(Directions for this task)
Below is a listing; restate from it, character for character, the lines beginning at the line holding "a.rejCode = b.rejCode" and ending at the line holding "s.outKind ≠ .reserved ∧", both included.

(Available data)
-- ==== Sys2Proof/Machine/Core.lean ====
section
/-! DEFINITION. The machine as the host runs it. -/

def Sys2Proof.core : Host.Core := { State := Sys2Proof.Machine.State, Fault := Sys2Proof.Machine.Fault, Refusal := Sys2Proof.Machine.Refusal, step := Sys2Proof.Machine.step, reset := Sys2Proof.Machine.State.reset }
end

--

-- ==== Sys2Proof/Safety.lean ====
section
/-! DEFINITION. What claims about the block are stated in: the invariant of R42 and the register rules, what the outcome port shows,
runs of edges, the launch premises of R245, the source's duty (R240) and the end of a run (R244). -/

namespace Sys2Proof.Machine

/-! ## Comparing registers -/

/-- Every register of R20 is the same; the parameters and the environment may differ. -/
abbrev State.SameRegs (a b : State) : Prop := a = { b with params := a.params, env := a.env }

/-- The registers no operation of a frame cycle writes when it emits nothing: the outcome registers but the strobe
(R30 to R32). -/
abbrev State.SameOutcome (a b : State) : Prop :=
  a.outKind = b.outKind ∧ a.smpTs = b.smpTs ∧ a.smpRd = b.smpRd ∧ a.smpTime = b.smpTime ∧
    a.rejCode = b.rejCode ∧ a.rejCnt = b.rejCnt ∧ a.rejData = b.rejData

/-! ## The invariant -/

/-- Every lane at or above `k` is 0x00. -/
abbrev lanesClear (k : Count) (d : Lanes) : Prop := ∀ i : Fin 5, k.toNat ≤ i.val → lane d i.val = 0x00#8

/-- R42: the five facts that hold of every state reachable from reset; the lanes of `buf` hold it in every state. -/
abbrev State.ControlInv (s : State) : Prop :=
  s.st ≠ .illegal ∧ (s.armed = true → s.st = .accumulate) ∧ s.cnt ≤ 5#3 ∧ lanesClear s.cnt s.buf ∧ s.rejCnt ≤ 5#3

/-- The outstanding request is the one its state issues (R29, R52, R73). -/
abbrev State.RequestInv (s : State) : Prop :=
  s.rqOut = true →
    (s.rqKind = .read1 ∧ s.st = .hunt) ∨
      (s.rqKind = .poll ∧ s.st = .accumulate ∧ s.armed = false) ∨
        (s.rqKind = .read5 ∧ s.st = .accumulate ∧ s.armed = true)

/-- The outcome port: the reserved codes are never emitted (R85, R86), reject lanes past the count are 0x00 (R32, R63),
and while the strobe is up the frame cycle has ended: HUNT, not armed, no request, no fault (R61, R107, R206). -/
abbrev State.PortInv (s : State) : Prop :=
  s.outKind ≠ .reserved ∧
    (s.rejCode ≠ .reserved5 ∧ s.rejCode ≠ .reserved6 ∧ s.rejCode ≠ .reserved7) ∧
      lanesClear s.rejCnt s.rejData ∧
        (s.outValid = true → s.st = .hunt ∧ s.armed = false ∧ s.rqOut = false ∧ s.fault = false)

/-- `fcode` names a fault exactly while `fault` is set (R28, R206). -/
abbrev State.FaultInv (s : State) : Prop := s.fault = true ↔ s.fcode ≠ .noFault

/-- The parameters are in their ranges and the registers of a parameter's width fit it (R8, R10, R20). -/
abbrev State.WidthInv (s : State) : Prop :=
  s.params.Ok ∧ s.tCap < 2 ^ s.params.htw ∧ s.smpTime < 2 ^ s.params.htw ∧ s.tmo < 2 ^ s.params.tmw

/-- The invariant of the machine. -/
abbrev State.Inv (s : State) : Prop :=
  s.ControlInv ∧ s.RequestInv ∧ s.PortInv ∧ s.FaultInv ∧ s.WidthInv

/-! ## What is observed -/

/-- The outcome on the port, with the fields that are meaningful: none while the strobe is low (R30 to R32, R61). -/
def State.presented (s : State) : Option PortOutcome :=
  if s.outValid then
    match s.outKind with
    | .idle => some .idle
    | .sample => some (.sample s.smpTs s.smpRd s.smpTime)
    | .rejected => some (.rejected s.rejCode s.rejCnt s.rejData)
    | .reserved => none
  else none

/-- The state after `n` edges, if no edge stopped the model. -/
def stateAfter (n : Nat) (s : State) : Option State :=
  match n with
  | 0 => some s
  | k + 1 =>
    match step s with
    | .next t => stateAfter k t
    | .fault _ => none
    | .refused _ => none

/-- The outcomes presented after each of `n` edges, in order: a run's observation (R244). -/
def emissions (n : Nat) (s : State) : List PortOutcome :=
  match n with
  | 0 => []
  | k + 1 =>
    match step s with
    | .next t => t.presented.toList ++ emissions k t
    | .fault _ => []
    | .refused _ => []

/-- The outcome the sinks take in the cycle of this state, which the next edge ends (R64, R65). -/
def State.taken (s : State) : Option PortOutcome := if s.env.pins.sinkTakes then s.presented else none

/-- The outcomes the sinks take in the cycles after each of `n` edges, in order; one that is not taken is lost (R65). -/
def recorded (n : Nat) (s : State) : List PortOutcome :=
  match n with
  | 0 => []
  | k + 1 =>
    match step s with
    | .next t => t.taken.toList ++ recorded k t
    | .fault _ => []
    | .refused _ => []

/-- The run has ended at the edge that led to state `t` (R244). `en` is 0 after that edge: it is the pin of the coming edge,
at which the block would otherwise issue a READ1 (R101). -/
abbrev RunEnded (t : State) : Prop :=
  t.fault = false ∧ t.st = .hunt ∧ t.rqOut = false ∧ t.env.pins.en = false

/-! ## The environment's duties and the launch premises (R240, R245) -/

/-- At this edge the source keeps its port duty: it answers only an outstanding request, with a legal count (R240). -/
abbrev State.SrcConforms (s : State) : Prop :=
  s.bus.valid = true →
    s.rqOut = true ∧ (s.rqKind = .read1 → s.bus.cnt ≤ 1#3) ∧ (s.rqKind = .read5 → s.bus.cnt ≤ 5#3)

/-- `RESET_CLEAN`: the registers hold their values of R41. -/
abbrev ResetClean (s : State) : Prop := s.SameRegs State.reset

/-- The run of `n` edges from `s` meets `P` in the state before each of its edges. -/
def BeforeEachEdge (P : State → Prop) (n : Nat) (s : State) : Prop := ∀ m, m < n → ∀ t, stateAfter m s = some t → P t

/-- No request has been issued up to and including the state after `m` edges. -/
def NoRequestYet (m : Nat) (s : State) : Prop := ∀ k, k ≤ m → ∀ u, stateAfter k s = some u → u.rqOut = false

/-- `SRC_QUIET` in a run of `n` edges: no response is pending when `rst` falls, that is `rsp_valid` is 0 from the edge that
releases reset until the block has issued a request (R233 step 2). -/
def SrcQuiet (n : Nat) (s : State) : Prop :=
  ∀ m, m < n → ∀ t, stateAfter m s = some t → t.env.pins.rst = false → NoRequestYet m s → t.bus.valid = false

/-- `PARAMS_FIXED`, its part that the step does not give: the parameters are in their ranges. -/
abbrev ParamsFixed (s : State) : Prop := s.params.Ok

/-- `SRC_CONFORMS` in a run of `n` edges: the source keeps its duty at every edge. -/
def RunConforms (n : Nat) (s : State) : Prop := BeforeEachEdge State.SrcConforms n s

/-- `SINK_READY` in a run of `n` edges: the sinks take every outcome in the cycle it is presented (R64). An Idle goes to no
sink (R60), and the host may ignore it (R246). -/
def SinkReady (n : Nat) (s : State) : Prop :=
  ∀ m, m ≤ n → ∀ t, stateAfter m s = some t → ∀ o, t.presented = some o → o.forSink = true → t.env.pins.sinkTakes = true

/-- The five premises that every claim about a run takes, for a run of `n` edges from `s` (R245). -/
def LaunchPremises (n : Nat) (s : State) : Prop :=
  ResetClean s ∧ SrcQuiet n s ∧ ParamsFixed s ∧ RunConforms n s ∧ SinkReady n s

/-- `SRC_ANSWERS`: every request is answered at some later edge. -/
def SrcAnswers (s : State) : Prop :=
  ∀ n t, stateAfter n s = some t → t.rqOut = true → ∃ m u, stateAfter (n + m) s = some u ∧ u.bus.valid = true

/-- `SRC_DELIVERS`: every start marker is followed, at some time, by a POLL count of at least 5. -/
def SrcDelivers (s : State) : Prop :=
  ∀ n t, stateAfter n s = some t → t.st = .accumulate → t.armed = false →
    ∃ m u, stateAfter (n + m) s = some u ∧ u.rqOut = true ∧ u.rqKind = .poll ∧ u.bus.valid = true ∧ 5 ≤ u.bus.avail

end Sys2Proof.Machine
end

(Response to this exercise)
    a.rejCode = b.rejCode ∧ a.rejCnt = b.rejCnt ∧ a.rejData = b.rejData

/-! ## The invariant -/

/-- Every lane at or above `k` is 0x00. -/
abbrev lanesClear (k : Count) (d : Lanes) : Prop := ∀ i : Fin 5, k.toNat ≤ i.val → lane d i.val = 0x00#8

/-- R42: the five facts that hold of every state reachable from reset; the lanes of `buf` hold it in every state. -/
abbrev State.ControlInv (s : State) : Prop :=
  s.st ≠ .illegal ∧ (s.armed = true → s.st = .accumulate) ∧ s.cnt ≤ 5#3 ∧ lanesClear s.cnt s.buf ∧ s.rejCnt ≤ 5#3

/-- The outstanding request is the one its state issues (R29, R52, R73). -/
abbrev State.RequestInv (s : State) : Prop :=
  s.rqOut = true →
    (s.rqKind = .read1 ∧ s.st = .hunt) ∨
      (s.rqKind = .poll ∧ s.st = .accumulate ∧ s.armed = false) ∨
        (s.rqKind = .read5 ∧ s.st = .accumulate ∧ s.armed = true)

/-- The outcome port: the reserved codes are never emitted (R85, R86), reject lanes past the count are 0x00 (R32, R63),
and while the strobe is up the frame cycle has ended: HUNT, not armed, no request, no fault (R61, R107, R206). -/
abbrev State.PortInv (s : State) : Prop :=
  s.outKind ≠ .reserved ∧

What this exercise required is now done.